Computer Vision and Machine Learning

Scalable Multitask Representation Learning for Scene Classification

  title = {Scalable Multitask Representation Learning for Scene Classification},
  author = {Maksim Lapin and Bernt Schiele and Matthias Hein},
  booktitle = {CVPR},
  year = {2014}

MTL-SDCA achieves state of the art on SUN397

In [1], we propose a multitask learning approach (MTL-SDCA) to jointly train a low-dimensional representation and the corresponding classifiers which scales to high-dimensional image descriptors, such as the Fisher Vector [2], and consistently outperforms the current (November 2013) state of the art on the SUN397 scene classification benchmark [3] with varying amounts of training data.

Consistent improvement over single task learning (STL)
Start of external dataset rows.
/-- A frame from destination address through FCS, parsed. Of a frame too short for its header the spec states no key: its fields are
free (log entry 162). -/
def parseFrame (s : State) (p : Fin 8) (d : Dir) (bs : List Byte) : Frame :=
  let o := typePlace bs bs.length 12
  if o + 6 ≤ bs.length then
    ⟨p, d, BitVec.ofNat 48 (frameField bs 0 6), BitVec.ofNat 48 (frameField bs 6 6),
      if o = 12 then none else some (BitVec.ofNat 12 (frameField bs 14 2)), BitVec.ofNat 16 (frameField bs o 2), bs.length, fcsGood bs⟩
  else
    let x := Config.freeNat s.freeCount
    ⟨p, d, BitVec.ofNat 48 x, BitVec.ofNat 48 (x / 2 ^ 48), if x.testBit 96 then some (BitVec.ofNat 12 (x / 2 ^ 97)) else none,
      BitVec.ofNat 16 (x / 2 ^ 109), bs.length, fcsGood bs⟩

/-- A parsed frame (R299-R302) is hashed and looked up, queued while its bank is busy or a frame of its key waits, or
counted untracked. `marked`: its codeword, of the cue tick `stamp`, is marked; `busy`: its bank serves another access in this clock. -/
def flowFrame (f : Frame) (marked : Bool) (stamp : Word) (busy : Bool) (s : State) : State :=
  let s1 := bump s (cntPort f.port f.dir 14) 1
  let w : FlowWork := ⟨f.port, f.dir, flowKey (flowKeySel s f.port f.dir) f, f.size, f.fcsGood, stamp,
    rdE s F.PCS_PORT_CTRL_MODE f.port == 1⟩
  let q := vGet s.obs.replay f.dir.bit []
  if marked then flowUntracked s1 f.port f.dir 0x749
  else if busy || q.any (·.key == w.key) then
    if q.length < 64 then { s1 with obs := { s1.obs with replay := vSet s1.obs.replay f.dir.bit (q ++ [w]) } }
    else flowUntracked s1 f.port f.dir 0x748
  else flowApply s1 w

/-- The frames that the observer of a direction has tapped and not yet looked up. -/
def tapped (s : State) (p : Fin 8) (d : Dir) : List TappedFrame :=
  match d with
  | .tx => s.path.tx[p].frames
  | .rx => s.path.rx[p].frames

def setTapped (s : State) (p : Fin 8) (d : Dir) (xs : List TappedFrame) : State :=
  match d with
  | .tx => { s with path := { s.path with tx := vMod s.path.tx p fun x => { x with frames := xs } } }
  | .rx => { s with path := { s.path with rx := vMod s.path.rx p fun x => { x with frames := xs } } }

/-- FLOW_FRAME: the first frame that waits is parsed and entered. -/
def flowNext (p : Fin 8) (d : Dir) (busy : Bool) (s : State) : State :=
  match tapped s p d with
  | [] => s
  | f :: rest => flowFrame (parseFrame s p d f.bytes) f.marked f.stamp busy (takeFree (setTapped s p d rest))

def execFlowFrame (port : Fin 8) (d : Dir) (busy : Bool) (s : State) : Host.Outcome State Fault Refusal :=
  .next (flowNext port d busy s)

/-- FLOW_REPLAY_LOOKUP (R302): the lookup at the front of a direction's replay queue gets its bank. -/
def flowReplayLookup (d : Dir) (s : State) : State :=
  match vGet s.obs.replay d.bit [] with
  | [] => s
  | w :: q => flowApply { s with obs := { s.obs with replay := vSet s.obs.replay d.bit q } } w

def execFlowReplayLookup (d : Dir) (s : State) : Host.Outcome State Fault Refusal := .next (flowReplayLookup d s)

/-- The ager visits a bucket (R305, R306): a pending renumbering shift is applied, then an aged context is freed. -/
def flowAgerVisit (b : Nat) (s0 : State) : State :=
  let s := readBucket s0 b
  match aGet s.obs.buckets b with
  | none => s
  | some x0 =>
    if x0.valid then
      let x := shifted s b x0
      let s1 := if (aGet s.obs.shifts b).isSome then
        bankWrittenAll (setBucket { s with obs := { s.obs with shifts := aDel s.obs.shifts b } } b x) (bucketBank b)
          (bucketWords b) else s
      let age := (cueTick s1 (keyPort x.key) (if keyDir x.key = 0 then .tx else .rx) - x.lastSeen).toNat
      let limit := rdE s1 F.FLOW_AGE_AGE_LIMIT
      if limit ≠ 0 ∧ limit * 2 ^ 16 ≤ age then flowFullCheck (bump (freeBucket s1 b) 0x743 1) else s1
    else s
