/-! The windows (R88, R94) and the block's end. -/

/-- The metric window takes a block's symbols (R94). -/
def metricTake (a h1 : Int) (ofs : List Int) (r : RxRec) (xs : List DetSym) : RxRec :=
  xs.foldl (fun t x =>
    let v := valueOf x.d
    { t with
      levels := vMod t.levels v (· + 1)
      squares := vMod t.squares v (· + (offsetError a h1 ofs x ^ 2).toNat)
      hist := vMod t.hist (histBin h1 x) (· + 1) }) r

/-- The detected symbols join the stream. -/
def bufTake (r : RxRec) (xs : List RxSym) : RxRec := { r with buf := xs.reverse ++ r.buf, detected := r.detected + xs.length }

/-- The detected symbols from place `at0` of the stream on. -/
def symsFrom (r : RxRec) (at0 : Nat) : List RxSym := (r.buf.take (r.detected - at0)).reverse

/-- The `n` symbols from a place on; none where they have not all been detected. -/
def segment (r : RxRec) (at0 n : Nat) : Option (List RxSym) :=
  if at0 + n ≤ r.detected then some ((symsFrom r at0).take n) else none

/-- What a detected block leaves in the lane's record: residual, windows, update block, checker, symbols. -/
def blockRecord (s : State) (l : LaneId) (r : RxRec) (d b c a : RxBlock) : RxRec × List RxSym :=
  let paths := if seqOn s l then blockPaths s l r b c else []
  let det := if seqOn s l then withLevels c.sl paths r.dPrev else c.sl
  let bits := blockBits s l r c paths
  let skipped := nearZeroed b c d
  let e := eqRec s l
  let h1 := sar (atI e.dfe 0) 6
  let xs := blockSyms s l c det bits (skipped || laneLos s l || (e.dd && laneLol s l))
  let g := residualSum e.g c.x (det.map (·.d))
  let r1 := if skipped || laneLos s l then r else metricTake (eqLevelA s l) h1 (offsets e) r det
  let r2 := { r1 with
    blocks := [a, b, c]
    residuals := (g, c.x.length) :: r.residuals
    dPrev := lastLevels det r.dPrev
    metrics := if seqOn s l then seqMetrics (seqAfter (bitsOfLane s l) (seqTable e) (c.sl.map (·.z)) (seqStart r.metrics r.dPrev)) else []
    valuePrev := ((xs.getLast?).map (·.value)).getD r.valuePrev
    relPrev := (c.rel.getLast?.map fun q => min q.1 q.2).getD r.relPrev
    yPrev := (c.y.getLast?).getD r.yPrev
    upd := ⟨ffeWindow (ffeTaps l) (eqMain s l) d.xr c.xr b.xr, c.y, c.sl, det, g, skipped⟩
    outliers := if skipped || eqPaused s l then r.outliers else r.outliers + outliersIn (eqLevelA s l) h1 (offsets e) det
    tpc := if tpcEn s l then xs.foldl (tpcSymbol s l) r.tpc else .reset }
  (bufTake r2 xs, xs)

/-- s_n of a block (R68). -/
def blockSign (r : RxRec) (c : RxBlock) (det : List RxSym) : Int :=
  sgn (tedSum r.yPrev (atI r.dPrev 0) (c.y.zip (det.map fun x => levelOf x.level)))

/-- A block of raw codes is complete: it is restored, the one before it equalised, and the one before that decided. -/
def blockDone (s : State) (l : LaneId) : State :=
  let r0 := rxRec s l
  let a : RxBlock := ⟨r0.x, r0.zeroed, restore (restorerOn s l) r0.residuals r0.x, [], [], []⟩
  let r := { r0 with
    x := []
    zeroed := []
    sums := (r0.x.sum, r0.x.length) :: r0.sums }
  let before := fun k => (r.blocks[k]?).getD ⟨[], [], [], [], [], []⟩
  match r.blocks with
  | [] => setRxRec s l { r with blocks := [a] }
  | b0 :: rest =>
    let b := blockEqualise s l r.slPrev (before 1).xr b0 a.xr
    let r1 := { r with slPrev := lastLevels b.sl r.slPrev }
    match rest with
    | [] => setRxRec s l { r1 with blocks := [a, b] }
    | c :: _ =>
      let q := blockRecord s l r1 (before 2) b c a
      timingClock (tpcPrbsLock (spotFollow (setRxRec s l q.1) l r1.detected q.2) l) l (blockSign r1 c q.2)

/-- One ADC code (R60, R61, R64): the slice at its position takes it; a flagged slice's sample is replaced by 0. -/
def rxPush (s : State) (l : LaneId) (v : Int) : State :=
  let r := rxRec s l
  let z := ((slicesOf s l).place[r.count % positionCount l]?).elim false (slicesOf s l).zeroed.contains
  let s1 := setRxRec s l { r with
    count := r.count + 1
    x := r.x ++ [if z then 0 else satI 7 v]
    zeroed := r.zeroed ++ [z] }
  if r.len ≤ r.x.length + 1 then blockDone s1 l else s1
The proposed method is evaluated on the SUN397 scene classification benchmark and consistently outperforms single task learning (STL) with and without color information, with varying amounts of training data and varying K when classification performance is measured via top-K accuracy.
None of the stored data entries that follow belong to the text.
-- ==== Sys2Proof/Machine/Fec.lean ====
section
/-! DEFINITION. Error correction (chapter 07) and rate matching (R158-R162): what a codeword meets on its way through a port,
the decoder pools, and signal degrade. -/

namespace Sys2Proof.Machine

open Sys2Proof

/-! The pools (R130-R133). -/

def poolNum : Dir → Nat
  | .tx => 0
  | .rx => 1

def fencedMask (s : State) : Dir → Nat
  | .tx => rd s F.FEC_POOL_STATUS_H2L_FENCED
  | .rx => rd s F.FEC_POOL_STATUS_L2H_FENCED

def unfenced (s : State) (d : Dir) : Nat := 16 - (bitsSet 16 (fencedMask s d)).length

/-- Members needed: the enabled TERMINATE ports' codeword rates over 48.828125 M (R130). -/
def poolNeed (s : State) : Nat :=
  let rate := (((List.range 8).filter fun p => portEnabled s p && !passMode s p).map (codewordRate s)).sum
  (rate + 48828124) / 48828125

/-- Does the direction run short (R131)? -/
def poolShort (s : State) (d : Dir) : Bool := decide (unfenced s d < poolNeed s)

/-- FEC_POOL_AVAIL follows; FEC_POOL_SHORT is raised at each change of SHORT (R131). -/
def poolShow (s : State) : State :=
  let s1 := wr (wr (wr s F.FEC_POOL_AVAIL_NEED (poolNeed s)) F.FEC_POOL_AVAIL_H2L_AVAIL (unfenced s .tx))
    F.FEC_POOL_AVAIL_L2H_AVAIL (unfenced s .rx)
  let s2 := wrB (wrB s1 F.FEC_POOL_AVAIL_H2L_PAUSED (unfenced s .tx == poolNeed s)) F.FEC_POOL_AVAIL_L2H_PAUSED
    (unfenced s .rx == poolNeed s)
  [Dir.tx, Dir.rx].foldl (fun t d =>
    let f := match d with
      | .tx => F.FEC_POOL_AVAIL_H2L_SHORT
      | .rx => F.FEC_POOL_AVAIL_L2H_SHORT
    if (rd t f == 1) = poolShort t d then t
    else raiseEvent (wrB t f (poolShort t d)) (ev 0x8242 (locPool (poolNum d))
      (poolNum d + b2n (poolShort t d) * 2 + unfenced t d * 2 ^ 8 + poolNeed t * 2 ^ 16))) s2

def setFenced (s : State) (d : Dir) (mask : Nat) : State :=
  match d with
  | .tx => wr s F.FEC_POOL_STATUS_H2L_FENCED mask
  | .rx => wr s F.FEC_POOL_STATUS_L2H_FENCED mask

/-- A member is fenced for a cause of R144: 1 output checker, 2 idle test, 3 command. -/
def fenceMember (s : State) (d : Dir) (m cause : Nat) : State :=
  if (fencedMask s d).testBit m then s else
    poolShow (raiseEvent (setFenced s d (fencedMask s d + 2 ^ m)) (ev 0x8240 (locPoolMember (poolNum d) m)
      (poolNum d + m * 2 ^ 4 + cause * 2 ^ 8)))

/-- The member out of rotation for its idle test (R132): none while the tests pause. -/
def underTest (s : State) (d : Dir) : Option Nat :=
  if poolNeed s < unfenced s d then vGet s.path.testing (poolNum d) none else none

/-- The member that takes the next codeword: the next in cyclic ascending order that is neither fenced nor under test (R130). -/
def nextMember (s : State) (d : Dir) : Option Nat :=
  ((List.range 16).map fun k => (vGet s.path.next (poolNum d) 0 + k) % 16).find? fun m =>
    !(fencedMask s d).testBit m && underTest s d != some m

/-- A stored test codeword in its two forms, with the symbols flagged as erasures (R132); which codeword and which places the spec leaves
open: the codeword of zeros, with errors and erasures from its first symbol on (log entry 153). -/
def poolTestWord : PoolTest → List Nat × List Bool
  | .errors => (List.replicate 15 1 ++ List.replicate 529 0, [])
  | .erasures => (List.replicate 20 1 ++ List.replicate 524 0, List.replicate 10 false ++ List.replicate 10 true ++ List.replicate 524 false)

/-- What a member makes of a word (R128): its decoding; another word; or a failure. -/
def memberDecodes (c : MemberConduct) (w : List Nat) (erased : List Bool) : Option (List Nat) :=
  match c with
  | .good => (rsDecode w erased).map (·.1)
  | .wrong => some w
  | .failing => none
More human-like confusions

We observed that there is a small tendency for the MTL-SDCA method to produce more human-like predictions. Figure 4 shows a hand-picked example where MTL-SDCA top-5 predictions show improvement over the single task (STL) ones. See the supplementary material for details.

Technical details

The proposed multitask representation learning method jointly learns a linear mapping into a lower dimensional subspace which is then used to build one-vs-all classifiers for each class. The resulting optimization problem is solved via an adaptation of the recently developed stochastic dual coordinate ascent (SDCA) algorithm [4]. For further details, please consult the paper and the supplementary material.
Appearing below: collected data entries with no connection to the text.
/-- The kind in word 1 is REQUEST. -/
def execXadaptRequestReceived (lane : Fin 8) (codes : List Int) (s : State) : Host.Outcome State Fault Refusal :=
  .next (heard lane 3 (some 0) { request := true } (requestAccepted lane) (rxStream s (lineOf lane) codes))

/-- A fragment of the set that the transmit lane it names asked for is kept (R112, R213); with all sixteen the set is complete. -/
def fragmentAccepted (n : Nat) (s : State) (_ : AsideRx) (words : List Word) : State :=
  let w1 := pw words 1
  let own := (portOfLine s n).elim n (· + bitsOf w1 19 17)
  match xaRun s own with
  | none => s
  | some x =>
    let m := BitVec.ofNat 48 (pw words 2 + pw words 3 % 2 ^ 16 * 2 ^ 32)
    if x.phase ≠ .gather ∨ m ≠ x.m ∨ portOfLine s own ≠ portOfLine s n then s else
    let es := (List.range 64).map fun k => pw words (6 + k / 2) / 2 ^ (16 * (1 - k % 2)) % 2 ^ 16
    let x1 := { x with
      frags := aSet x.frags (bitsOf w1 27 24) es
      levelA := bitsOf w1 15 8
      flags := w1 % 16 }
    if x1.frags.length = 16 then xaSet (setXa s own (some x1)) own x1 else setXa s own (some x1)

def execXadaptFragmentReceived (lane : Fin 8) (codes : List Int) (s : State) : Host.Outcome State Fault Refusal :=
  .next (heard lane 3 (some 1) {} (fragmentAccepted lane) (rxStream s (lineOf lane) codes))

/-! Cues (R35, R223). -/

/-- Is the target of a proposed action busy? -/
def proposalBusy (s : State) (action arg : Nat) : Bool :=
  action == 3 && (rd s F.LRX_SPOT_STATUS_STATE (arg % 8) == 1 || rehearsing s 1 (arg % 8))

/-- The refusal a proposal meets (R213, R223), 0 for none. -/
def proposalRefusal (s : State) (p action trigger arg : Nat) : Nat :=
  if action = 4 then 0
  else if ¬ (action = 2 ∨ action = 3 ∨ action = 8) then 4
  else if vGet s.time.paired p false = false then 1
  else if triggerOk (showClock s p .rx) trigger = false then 2
  else if (freeEntry s).isNone then 3
  else if proposalBusy s action arg then 5 else 0

/-- A proposal is acted on and answered (R223); a repeated identifier gets the same answer. -/
def proposalAccepted (n : Nat) (s : State) (_ : AsideRx) (words : List Word) : State :=
  match portOfLine s n with
  | none => s
  | some p =>
    let id := BitVec.ofNat 16 (pw words 1 / 2 ^ 16)
    let action := pw words 1 % 256
    let trigger := pw words 2 + pw words 3 % 2 ^ 16 * 2 ^ 32
    match (asideLane s n).answered.find? (·.1 == id) with
    | some a => enqueue s n (.ack id a.2)
    | none =>
      let refusal := proposalRefusal s p action trigger (pw words 4)
      let s1 := if refusal ≠ 0 then s
        else if action = 4 then
          { s with lanes := { s.lanes with boundary := vSet s.lanes.boundary n (some (BitVec.ofNat 48 trigger)) } }
        else setCue s ((freeEntry s).getD 0) (.armed
          { port := Fin.ofNat 8 p, dir := .rx, periodic := false, notify := false, trigger := BitVec.ofNat 48 trigger,
            period := 0, action := action, arg := pw words 4, agree := some id, owner := .host })
      enqueue (setAside s1 n { asideLane s1 n with answered := (asideLane s1 n).answered ++ [(id, refusal)] }) n (.ack id refusal)

def execCueProposeReceived (lane : Fin 8) (codes : List Int) (s : State) : Host.Outcome State Fault Refusal :=
  .next (heard lane 4 none { request := true } (proposalAccepted lane) (rxStream s (lineOf lane) codes))

/-- The answer to a proposal (R35). -/
def ackAccepted (s : State) (_ : AsideRx) (words : List Word) : State :=
  let id := BitVec.ofNat 16 (pw words 1 / 2 ^ 16)
  match (List.range 64).find? (fun e => match cueSlot s e with
    | .reserved c _ _ => c.agree == some id
    | _ => false) with
  | none => s
  | some e =>
    if (pw words 1).testBit 0 then agreeAccepted s e
    else agreeFailed s e (refusalCode (bitsOf (pw words 1) 7 4)) (bitsOf (pw words 1) 7 4)

def execCueAckReceived (lane : Fin 8) (codes : List Int) (s : State) : Host.Outcome State Fault Refusal :=
  .next (heard lane 5 none {} ackAccepted (rxStream s (lineOf lane) codes))

/-! Loading negotiation (R227). -/

/-- The sending end stores a valid table and answers CONFIRM; the loading changes with that packet (R227 step 5). -/
def loadProposeAccepted (n : Nat) (s : State) (_ : AsideRx) (words : List Word) : State :=
  let id := pw words 1 % 16
  let table : BitVec 64 := if id = 0 then loadZero else BitVec.ofNat 64 (pw words 2 * 2 ^ 32 + pw words 3)
  if negotiates s n && loadValid table.toNat then enqueue s n (.loadConfirm id table) else s

def execLoadingProposeReceived (lane : Fin 8) (codes : List Int) (s : State) : Host.Outcome State Fault Refusal :=
  .next (heard lane 6 (some 0) { request := true } (loadProposeAccepted lane) (rxStream s (lineOf lane) codes))

/-- The receiving end takes the confirmed loading; the previous one stays accepted for 100 ms (R227 step 6). -/
def loadConfirmAccepted (n : Nat) (s : State) (_ : AsideRx) (words : List Word) : State :=
  match (asideLane s n).proposed with
  | none => s
  | some x =>
    if x.id = pw words 1 % 16 then
      let s1 := setAside s n { asideLane s n with proposed := none, previous := some (rxLoading s n), results := [] }
      setRxLoading s1 n x
    else s

def execLoadingConfirmReceived (lane : Fin 8) (codes : List Int) (s : State) : Host.Outcome State Fault Refusal :=
  .next (heard lane 6 (some 1) {} (loadConfirmAccepted lane) (rxStream s (lineOf lane) codes))

/-- The reported SNR of sub-carrier i, Q6.2 dB. -/
def carrierSnr (s : State) (n i : Nat) : Nat :=
  match i % 4 with
  | 0 => rd s F.ASD_RX_SNR_j_SNR_0 n (i / 4)
  | 1 => rd s F.ASD_RX_SNR_j_SNR_1 n (i / 4)
  | 2 => rd s F.ASD_RX_SNR_j_SNR_2 n (i / 4)
  | _ => rd s F.ASD_RX_SNR_j_SNR_3 n (i / 4)

/-- The code an SNR earns with a margin in dB: 16-QAM from 13 dB, QPSK from 7, BPSK from 4 (R227 step 2). -/
def snrCode (snr margin : Nat) : Nat :=
  if (13 + margin) * 4 ≤ snr then 3 else if (7 + margin) * 4 ≤ snr then 2 else if (4 + margin) * 4 ≤ snr then 1 else 0

/-- The loaded sub-carrier with the lowest SNR. -/
def lowestLoaded (codes snrs : List Nat) : Option Nat :=
  (codes.zip snrs).zipIdx.foldl (fun o e => if e.1.1 = 0 then o else match o with
    | none => some e.2
    | some k => if e.1.2 < snrs[k]?.getD 0 then some e.2 else some k) none

/-- One sub-carrier after another is demoted by one step until B is a multiple of 8 (R227 step 3). -/
def demote (snrs : List Nat) : Nat → List Nat → List Nat
  | 0, cs => cs
  | k + 1, cs =>
    if (cs.map codeBits).sum % 8 = 0 then cs else match lowestLoaded cs snrs with
      | none => cs
      | some i => demote snrs k (cs.modify i (· - 1))

/-- The table of 32 codes. -/
def packTable (cs : List Nat) : Nat := (cs.zipIdx).foldl (fun a e => a + e.1 * 4 ^ e.2) 0

/-- The loading the SNR earns, or loading 0 (R227 steps 2 and 3). -/
def earnedTable (s : State) (n : Nat) : Option Nat :=
  let snrs := (List.range 32).map (carrierSnr s n)
  let t := packTable (demote snrs 96 (snrs.map fun x => snrCode x (rdE s F.ASD_DET_LOAD_MARGIN n)))
  if loadValid t then some t else none

/-- LOADING_EVALUATION (R227 steps 1 to 4). -/
def loadingEvaluation (n : Nat) (s : State) : State :=
  if asideRuns s n = false ∨ negotiates s n = false then s else
  let now := rxLoading s n
  let new := match earnedTable s n with
    | some t => t
    | none => loadZero.toNat
  let b0 := loadB now.table.toNat
  let b1 := loadB new
  let fallen := (List.range 32).any fun i => decide (snrCode (carrierSnr s n i) 0 < loadCode now.table.toNat i)
  if new ≠ now.table.toNat ∧ (b0 + 16 ≤ b1 ∨ b1 + 16 ≤ b0 ∨ fallen) then
    proposeLoading s n (if (earnedTable s n).isSome then ⟨(asideLane s n).lastId % 15 + 1, BitVec.ofNat 64 new⟩ else ⟨0, loadZero⟩)
  else s

def execLoadingEvaluation (lane : Fin 8) (s : State) : Host.Outcome State Fault Refusal := .next (loadingEvaluation lane s)

/-- LOADING_GRACE_END (R227 step 6). -/
def execLoadingGraceEnd (lane : Fin 8) (s : State) : Host.Outcome State Fault Refusal :=
  .next (setAside s lane { asideLane s lane with previous := none })

/-! Authentication (R226). -/

/-- A challenge is answered: RESPONSE where the lane's slot holds the key identifier, else NO_KEY. -/
def challengeAccepted (n : Nat) (s : State) (_ : AsideRx) (words : List Word) : State :=
  let same := match laneKey s n with
    | some k => k.1.toNat == pw words 1 % 256
    | none => false
  enqueue s n (.response (BitVec.ofNat 64 (pw words 2 * 2 ^ 32 + pw words 3)) (!same))

def execAuthChallengeReceived (lane : Fin 8) (codes : List Int) (s : State) : Host.Outcome State Fault Refusal :=
  .next (heard lane 8 (some 0) { challenge := true } (challengeAccepted lane) (rxStream s (lineOf lane) codes))

/-- A RESPONSE to the nonce outstanding sets AUTH_STATE: VERIFIED with a verified trailer, or NO_KEY. -/
def responseAccepted (n : Nat) (s : State) (_ : AsideRx) (words : List Word) : State :=
  if (asideLane s n).nonce = some (BitVec.ofNat 64 (pw words 4 * 2 ^ 32 + pw words 5)) then
    let s1 := setAside s n { asideLane s n with nonce := none }
    if (pw words 1).testBit 8 then setAuthState s1 n 3
    else if (pw words 0).testBit 13 then
      maskProgress (setAuthState s1 n 2) 0x0706 n true fun aux => aux
    else s
  else s

def execAuthResponseReceived (lane : Fin 8) (codes : List Int) (s : State) : Host.Outcome State Fault Refusal :=
  .next (heard lane 8 (some 1) { response := true } (responseAccepted lane) (rxStream s (lineOf lane) codes))

/-- PARTNER_TIMEOUT (R222). -/
def execPartnerTimeout (lane : Fin 8) (s : State) : Host.Outcome State Fault Refusal := .next (refExpire (partnerDown s lane) lane)

/-- AUTH_CHALLENGE_TIMER (R226): every 60 s. -/
def execAuthChallengeTimer (lane : Fin 8) (s : State) : Host.Outcome State Fault Refusal :=
  .next (if asideRuns s lane && asideAuth s lane != 0 then challenge s lane else s)

/-! Commands (R230). -/

/-- ASD_BUF_SET's own part; a TAG goes out on every lane that runs (R214). -/
def asdBufSet (c : Cmd) : State → State × Reply :=
  let kind := c.w 3
  withChecks (fun _ => [(!(kind == 1 || kind == 2 || kind == 7), stParam, 3), (decide (32 < c.w 4), stRange, 0)])
    fun s =>
      let b := c.w 2
      let x : AsideBuf := ⟨kind, c.w 4, (List.range 8).map fun k => BitVec.ofNat 32 (c.w (5 + k))⟩
      let s1 := { s with aside := { s.aside with bufs := vSet s.aside.bufs b (some x) } }
      (if kind = 7 then (List.range 8).foldl (fun t n => if asideRuns t n then enqueueOnce t n (.tag b) else t) s1 else s1,
        .done stOK 0 0 0)

def execAsdBufSet (c : Cmd) (s : State) : Host.Outcome State Fault Refusal :=
  .next (hostCmd 0x0701 ([(2, 15), (3, 15), (4, 0x3F)] ++ (List.range 8).map fun k => (5 + k, 0xFFFFFFFF)) noGate c (asdBufSet c) s)

/-- ASD_SEND's own part. -/
def asdSend (c : Cmd) : State → State × Reply :=
  let lanes := bitsSet 8 (c.w 2)
  let b := c.w 3
  withChecks (fun s =>
      let kind := match vGet s.aside.bufs b none with
        | some x => x.kind
        | none => 0
      [(kind == 0 || lanes.any (fun n => !lanePowered s (lineOf n) || !profileSends (asideProfile s n) kind), stState, 0),
       (lanes.any fun n => rehearsing s 1 n, stBusy, 0)])
    fun s => if c.w 2 = 0 then (s, .done stOK 0 0 0) else
      (lanes.foldl (fun t n => enqueue t n (.buffer b (some c.tag))) s, .later (c.w 2) 0)

def execAsdSend (c : Cmd) (s : State) : Host.Outcome State Fault Refusal :=
  .next (hostCmd 0x0702 [(2, 0xFF), (3, 15)] noGate c (asdSend c) s)

/-- ASD_RX_READ's own part: header, payload, and house time, low word first (log entry 70). -/
def asdRxRead (c : Cmd) : State → State × Reply :=
  let n := c.w 2
  withChecks (fun s =>
      let len := match aGet (asideLane s n).held (c.w 3) with
        | some x => 12 + 4 * x.packet.words.length
        | none => 0
      [(c.w 4 % 4 != 0, stParam, 4), (bulkBad s (c.w 4) len, stRange, 0), (len == 0, stState, 0)])
    fun s => match aGet (asideLane s n).held (c.w 3) with
      | some x => (bulkWords s (c.w 4) ([x.packet.header.toNat] ++ x.packet.words.map (·.toNat) ++
          [x.hc.toNat % 2 ^ 32, x.hc.toNat / 2 ^ 32]), .done stOK 0 (12 + 4 * x.packet.words.length) 0)
      | none => (s, .done stState 0 0 0)

def execAsdRxRead (c : Cmd) (s : State) : Host.Outcome State Fault Refusal :=
  .next (hostCmd 0x0703 [(2, 7), (3, 15), (4, 0xFFFFFFFF)] noGate c (asdRxRead c) s)

/-- ASD_AUTH_START's own part (R226): completes at VERIFIED on every lane, or after 100 ms. -/
def asdAuthStart (c : Cmd) : State → State × Reply :=
  let lanes := bitsSet 8 (c.w 2)
  withChecks (fun s => [(lanes.any fun n => asideAuth s n == 0, stState, 0), (lanes.any fun n => rehearsing s 1 n, stBusy, 0)])
    fun s => if c.w 2 = 0 then (s, .done stOK 0 0 0) else (lanes.foldl challenge s, .later (c.w 2) 0)

def execAsdAuthStart (c : Cmd) (s : State) : Host.Outcome State Fault Refusal :=
  .next (hostCmd 0x0706 [(2, 0xFF)] noGate c (asdAuthStart c) s)

/-- AUTH_START_TIMEOUT (R230): the oldest ASD_AUTH_START in progress completes with the lanes verified. -/
def authStartTimeout (s : State) : State :=
  match s.mgmt.inProgress.find? fun p => p.opcode == 0x0706 with
  | some p => completeProg s 0x0706 p.key stOK 0 p.aux 0
  | none => s

def execAuthStartTimeout (s : State) : Host.Outcome State Fault Refusal := .next (authStartTimeout s)

/-- ASD_LOAD_RESET's own part. -/
def asdLoadReset (c : Cmd) : State → State × Reply :=
  let lanes := bitsSet 8 (c.w 2)
  withChecks (fun s => [(lanes.any fun n => !bothCoop s n, stState, 0), (lanes.any fun n => rehearsing s 1 n, stBusy, 0)])
    fun s => (lanes.foldl (fun t n => proposeLoading t n ⟨0, loadZero⟩) s, .done stOK 0 0 0)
[1] M. Lapin, B. Schiele and M. Hein, Scalable Multitask Representation Learning for Scene Classification. CVPR 2014.

[2] J. Sánchez, F. Perronnin, T. Mensink and J. Verbeek, Image Classification with the Fisher Vector: Theory and Practice. International Journal of Computer Vision, 105:3 222-245, 2013.

[3] J. Xiao, J. Hays, K A. Ehinger, A. Oliva and A. Torralba, SUN Database: Large-Scale Scene Recognition from Abbey to Zoo. CVPR 2010, 3485-3492.

[4] S. Shalev-Shwartz and T. Zhang, Stochastic Dual Coordinate Ascent Methods for Regularized Loss Minimization. Journal of Machine Learning Research, 14: 567-599, 2013.